Collected data entries:

/-- REBOOT (R388): a warm reset. -/
def execReboot (m : Master) (w : W32) (s : State) : Host.Outcome State Fault Refusal :=
  .next (bootCmd s m w 2 (fun s => warmReset s 5))

/-- STAGE (R395): an image is authenticated and written to the slot that did not boot; `flashOk`: the flash takes it. -/
def execStage (m : Master) (w : W32) (flashOk : Bool) (s : State) : Host.Outcome State Fault Refusal :=
  .next (bootCmd s m w 3 (fun s =>
    let l := hostImage s (wbits Reg.BOOT_CMD_BLOCK w)
    if l = [] then bootResult s 4
    else
      let c := imageCheck s l
      if c ≠ 0 then bootResult s c
      else if !flashOk then bootResult s 3
      else
        let b := rd s Reg.BOOT_STAT_IMAGE = 0
        let s := { s with boot := if b then { s.boot with flashB := l } else { s.boot with flashA := l } }
        bootResult (emit s (.flashWrite (b2n (decide b)) l)) 0))

/-- SELECT (R395): the slot that the next boot tries first. -/
def execSelect (m : Master) (w : W32) (s : State) : Host.Outcome State Fault Refusal :=
  .next (bootCmd s m w 4 (fun s => bootResult { s with boot := { s.boot with first := wbits Reg.BOOT_CMD_SLOT w } } 0))

/-- COMMIT_VER (R395): SEC.ROLLBACK rises to the VERSION of the running image, only while the boot is complete. -/
def execCommitVer (m : Master) (w : W32) (s : State) : Host.Outcome State Fault Refusal :=
  .next (bootCmd s m w 5 (fun s =>
    if on s Reg.BOOT_STAT_DONE then
      let v := max (rd s Reg.SEC_ROLLBACK_VERSION) s.boot.version
      bootResult (emit (wr { s with boot := { s.boot with rollback := v } } Reg.SEC_ROLLBACK_VERSION v) (.fuseBlown 1 v)) 0
    else bootResult s 4))

/-- DEBUG_UNLOCK (R396): a challenge signed with the debug key opens full access, and channel A holds every safety group in STO until the next AO power-on. -/
def execDebugUnlock (key sig : List Byte) (s : State) : Host.Outcome State Fault Refusal :=
  .next (
    let hash := (List.range 8).flatMap (fun w => leBytes 4 (rd s (Reg.SEC_DBGKEY_HASH w)))
    let ok := Config.sha256 key == hash && Config.ecdsaOk key (Config.sha256 (leBytes 4 s.boot.chal)) sig
    if domOn s dSTEWARD && on s Reg.SEC_DBG_LOCK && ok then
      safeShow (wr { s with boot := { s.boot with unlocked := true } } Reg.BOOT_STAT_DBG_OPEN 1)
    else s)

end Sys2Proof.Machine
end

WHAT YOU ARE ASKED TO DO:
Using the records above, report how many lines include "leBytes", with no words around the number.

TASK RESULT:
2